*TASK PROMPT*:
Both the line with "def ZoneWait.expire (w" and the line with "test (R105). -/" in the records below must appear in the output, along with every line between them, exactly and with nothing added.
Start of Block
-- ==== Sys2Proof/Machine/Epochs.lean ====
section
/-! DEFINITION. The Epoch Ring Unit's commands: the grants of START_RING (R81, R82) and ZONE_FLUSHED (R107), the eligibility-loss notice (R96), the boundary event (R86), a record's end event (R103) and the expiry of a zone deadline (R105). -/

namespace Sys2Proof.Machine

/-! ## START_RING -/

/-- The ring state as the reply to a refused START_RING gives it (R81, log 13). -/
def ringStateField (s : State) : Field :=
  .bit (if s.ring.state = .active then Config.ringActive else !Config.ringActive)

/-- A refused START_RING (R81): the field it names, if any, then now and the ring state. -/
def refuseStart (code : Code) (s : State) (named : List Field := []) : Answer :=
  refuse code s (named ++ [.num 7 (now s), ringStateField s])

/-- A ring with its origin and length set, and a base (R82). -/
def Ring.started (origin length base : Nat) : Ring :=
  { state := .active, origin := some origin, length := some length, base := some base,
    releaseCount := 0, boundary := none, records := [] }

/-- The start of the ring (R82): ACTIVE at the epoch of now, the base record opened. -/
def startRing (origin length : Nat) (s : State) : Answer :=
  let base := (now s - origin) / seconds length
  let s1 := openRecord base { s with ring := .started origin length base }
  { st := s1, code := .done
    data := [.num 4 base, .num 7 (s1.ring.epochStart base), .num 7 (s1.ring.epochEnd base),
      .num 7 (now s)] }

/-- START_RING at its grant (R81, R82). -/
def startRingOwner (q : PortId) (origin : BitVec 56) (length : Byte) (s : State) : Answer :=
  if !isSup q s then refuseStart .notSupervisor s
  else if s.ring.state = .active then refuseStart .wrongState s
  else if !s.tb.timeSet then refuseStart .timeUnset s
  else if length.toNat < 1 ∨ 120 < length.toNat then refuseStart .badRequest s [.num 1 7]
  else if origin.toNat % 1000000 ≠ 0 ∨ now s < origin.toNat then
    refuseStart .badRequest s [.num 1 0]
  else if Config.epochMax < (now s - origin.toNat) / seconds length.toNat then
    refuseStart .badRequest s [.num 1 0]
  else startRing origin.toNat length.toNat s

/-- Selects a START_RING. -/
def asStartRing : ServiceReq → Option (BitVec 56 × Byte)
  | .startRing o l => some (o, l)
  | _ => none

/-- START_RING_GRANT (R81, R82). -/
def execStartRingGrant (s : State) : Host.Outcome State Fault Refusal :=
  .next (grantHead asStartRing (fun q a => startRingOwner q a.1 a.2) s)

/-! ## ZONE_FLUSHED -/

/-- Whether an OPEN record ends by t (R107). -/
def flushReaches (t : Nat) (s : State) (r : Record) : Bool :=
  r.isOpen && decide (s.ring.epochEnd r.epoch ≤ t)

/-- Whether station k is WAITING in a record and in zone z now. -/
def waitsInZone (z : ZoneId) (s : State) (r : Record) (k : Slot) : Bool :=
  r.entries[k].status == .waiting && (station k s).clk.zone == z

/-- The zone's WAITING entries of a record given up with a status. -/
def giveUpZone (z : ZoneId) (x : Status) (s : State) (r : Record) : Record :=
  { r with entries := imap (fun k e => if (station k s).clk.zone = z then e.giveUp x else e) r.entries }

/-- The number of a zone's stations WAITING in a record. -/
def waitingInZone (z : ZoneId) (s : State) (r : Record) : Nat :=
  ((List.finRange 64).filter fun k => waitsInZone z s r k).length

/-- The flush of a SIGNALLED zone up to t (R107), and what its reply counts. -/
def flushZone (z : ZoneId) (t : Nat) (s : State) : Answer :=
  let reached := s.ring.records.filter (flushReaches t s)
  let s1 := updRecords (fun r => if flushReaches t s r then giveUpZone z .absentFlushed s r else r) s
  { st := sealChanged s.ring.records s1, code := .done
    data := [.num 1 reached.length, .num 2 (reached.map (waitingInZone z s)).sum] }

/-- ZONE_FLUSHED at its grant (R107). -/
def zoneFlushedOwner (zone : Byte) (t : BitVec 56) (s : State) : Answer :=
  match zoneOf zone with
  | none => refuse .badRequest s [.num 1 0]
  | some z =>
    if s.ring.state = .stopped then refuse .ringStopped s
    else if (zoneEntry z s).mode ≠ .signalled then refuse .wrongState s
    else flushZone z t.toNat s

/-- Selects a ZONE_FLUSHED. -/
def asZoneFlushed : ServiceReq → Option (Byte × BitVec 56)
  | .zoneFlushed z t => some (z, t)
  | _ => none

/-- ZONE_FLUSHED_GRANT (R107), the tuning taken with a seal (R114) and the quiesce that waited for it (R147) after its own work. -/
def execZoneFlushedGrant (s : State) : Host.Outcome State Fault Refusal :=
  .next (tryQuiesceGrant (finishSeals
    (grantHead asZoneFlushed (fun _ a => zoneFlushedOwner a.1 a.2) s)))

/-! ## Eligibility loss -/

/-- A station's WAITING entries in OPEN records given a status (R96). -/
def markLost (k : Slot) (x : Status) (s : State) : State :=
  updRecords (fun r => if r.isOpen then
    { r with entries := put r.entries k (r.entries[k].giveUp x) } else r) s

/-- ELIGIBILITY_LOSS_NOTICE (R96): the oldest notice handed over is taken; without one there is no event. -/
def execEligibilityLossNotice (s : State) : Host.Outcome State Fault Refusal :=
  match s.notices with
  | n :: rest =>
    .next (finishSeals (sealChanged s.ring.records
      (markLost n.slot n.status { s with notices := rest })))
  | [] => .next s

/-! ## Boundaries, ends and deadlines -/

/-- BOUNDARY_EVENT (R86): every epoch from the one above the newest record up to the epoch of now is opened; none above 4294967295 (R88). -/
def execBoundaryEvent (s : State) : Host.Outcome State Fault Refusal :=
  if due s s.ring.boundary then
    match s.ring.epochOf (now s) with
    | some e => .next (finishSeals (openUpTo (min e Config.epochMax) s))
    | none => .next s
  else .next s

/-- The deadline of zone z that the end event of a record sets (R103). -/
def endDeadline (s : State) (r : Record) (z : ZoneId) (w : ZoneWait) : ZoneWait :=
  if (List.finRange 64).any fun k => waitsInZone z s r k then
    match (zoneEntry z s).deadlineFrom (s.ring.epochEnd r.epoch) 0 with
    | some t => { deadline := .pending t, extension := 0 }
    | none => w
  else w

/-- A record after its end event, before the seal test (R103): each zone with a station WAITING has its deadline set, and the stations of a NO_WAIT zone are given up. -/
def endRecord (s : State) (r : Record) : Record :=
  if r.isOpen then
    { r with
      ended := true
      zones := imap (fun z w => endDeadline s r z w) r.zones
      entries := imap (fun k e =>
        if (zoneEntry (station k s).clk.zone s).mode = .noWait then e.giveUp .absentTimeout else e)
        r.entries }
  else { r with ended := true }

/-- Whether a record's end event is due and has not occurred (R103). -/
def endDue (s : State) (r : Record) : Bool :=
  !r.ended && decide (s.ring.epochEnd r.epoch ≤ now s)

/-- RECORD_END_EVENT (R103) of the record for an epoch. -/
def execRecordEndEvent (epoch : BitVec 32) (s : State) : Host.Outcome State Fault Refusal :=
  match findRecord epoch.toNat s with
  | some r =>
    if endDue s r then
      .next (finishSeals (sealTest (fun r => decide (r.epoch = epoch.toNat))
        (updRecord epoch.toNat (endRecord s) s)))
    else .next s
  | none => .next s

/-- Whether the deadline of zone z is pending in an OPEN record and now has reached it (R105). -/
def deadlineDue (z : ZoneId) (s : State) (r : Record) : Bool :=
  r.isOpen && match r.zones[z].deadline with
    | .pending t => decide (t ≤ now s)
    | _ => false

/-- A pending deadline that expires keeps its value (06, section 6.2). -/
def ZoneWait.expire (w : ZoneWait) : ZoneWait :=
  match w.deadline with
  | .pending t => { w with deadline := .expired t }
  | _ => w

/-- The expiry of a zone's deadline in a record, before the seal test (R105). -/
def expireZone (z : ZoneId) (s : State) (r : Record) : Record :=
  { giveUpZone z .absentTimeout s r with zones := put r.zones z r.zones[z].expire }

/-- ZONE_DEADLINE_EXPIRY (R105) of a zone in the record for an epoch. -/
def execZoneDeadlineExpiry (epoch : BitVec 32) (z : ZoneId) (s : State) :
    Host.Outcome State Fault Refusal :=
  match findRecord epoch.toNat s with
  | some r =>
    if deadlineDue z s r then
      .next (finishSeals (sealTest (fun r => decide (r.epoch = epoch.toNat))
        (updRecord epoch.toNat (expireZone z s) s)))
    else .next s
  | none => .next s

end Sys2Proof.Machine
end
End of Block
*RESPONSE TO THE TASK*:
def ZoneWait.expire (w : ZoneWait) : ZoneWait :=
  match w.deadline with
  | .pending t => { w with deadline := .expired t }
  | _ => w

/-- The expiry of a zone's deadline in a record, before the seal test (R105). -/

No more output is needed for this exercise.